──────── INPUT ────────

-- ==== Sys2Proof/Machine/SupplyCommands.lean ====
section
/-! DEFINITION. The meanings of the supply monitor's events (R174 to R177). -/

namespace Sys2Proof.Machine

/-- SUPPLY_READING (R174, R175). -/
def execSupplyReading (mains : Bool) (battery : Option Nat) (s : State) : Host.Outcome State Fault Refusal :=
  .next (s.act fun t => t.setSupply (t.supply.read mains battery t.now))

/-- A change of the supply state, handed on in its event (R177); entry to LOW stops what is below FIRE (R154). -/
def State.changeSupply (s : State) (st : SupplyState) : State :=
  let t := s.setSupply (s.supply.changeTo st)
  (if st = .low then t.haltBelowFire else t).close s false

/-- MAINS_ABSENT_EXPIRY (R175). -/
def execMainsAbsentExpiry (s : State) : Host.Outcome State Fault Refusal :=
  .next (s.act fun t =>
    if t.supply.state = .mains && t.timerOver t.supply.mainsAbsentSince mainsAbsentPeriod
    then t.changeSupply .battery else t)

/-- MAINS_PRESENT_EXPIRY (R175). -/
def execMainsPresentExpiry (s : State) : Host.Outcome State Fault Refusal :=
  .next (s.act fun t =>
    if t.supply.state ≠ .mains && t.timerOver t.supply.mainsPresentSince mainsPresentPeriod
    then t.changeSupply .mains else t)

/-- LOW_TIMER_EXPIRY (R154, R175). -/
def execLowTimerExpiry (s : State) : Host.Outcome State Fault Refusal :=
  .next (s.act fun t =>
    if t.supply.state = .battery && t.timerOver t.supply.lowSince lowPeriod then t.changeSupply .low else t)

/-- RECOVERY_EXPIRY (R175). -/
def execRecoveryExpiry (s : State) : Host.Outcome State Fault Refusal :=
  .next (s.act fun t =>
    if t.supply.state = .low && t.timerOver t.supply.recoverySince recoveryPeriod then t.changeSupply .battery else t)

end Sys2Proof.Machine
end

────────

[EXERCISE] Write out the listing's lines exactly, from its first line through the line that contains "def execLowTimerExpiry (s", and stop there.

[ANSWER TO THIS PROBLEM]
-- ==== Sys2Proof/Machine/SupplyCommands.lean ====
section
/-! DEFINITION. The meanings of the supply monitor's events (R174 to R177). -/

namespace Sys2Proof.Machine

/-- SUPPLY_READING (R174, R175). -/
def execSupplyReading (mains : Bool) (battery : Option Nat) (s : State) : Host.Outcome State Fault Refusal :=
  .next (s.act fun t => t.setSupply (t.supply.read mains battery t.now))

/-- A change of the supply state, handed on in its event (R177); entry to LOW stops what is below FIRE (R154). -/
def State.changeSupply (s : State) (st : SupplyState) : State :=
  let t := s.setSupply (s.supply.changeTo st)
  (if st = .low then t.haltBelowFire else t).close s false

/-- MAINS_ABSENT_EXPIRY (R175). -/
def execMainsAbsentExpiry (s : State) : Host.Outcome State Fault Refusal :=
  .next (s.act fun t =>
    if t.supply.state = .mains && t.timerOver t.supply.mainsAbsentSince mainsAbsentPeriod
    then t.changeSupply .battery else t)

/-- MAINS_PRESENT_EXPIRY (R175). -/
def execMainsPresentExpiry (s : State) : Host.Outcome State Fault Refusal :=
  .next (s.act fun t =>
    if t.supply.state ≠ .mains && t.timerOver t.supply.mainsPresentSince mainsPresentPeriod
    then t.changeSupply .mains else t)

/-- LOW_TIMER_EXPIRY (R154, R175). -/
def execLowTimerExpiry (s : State) : Host.Outcome State Fault Refusal :=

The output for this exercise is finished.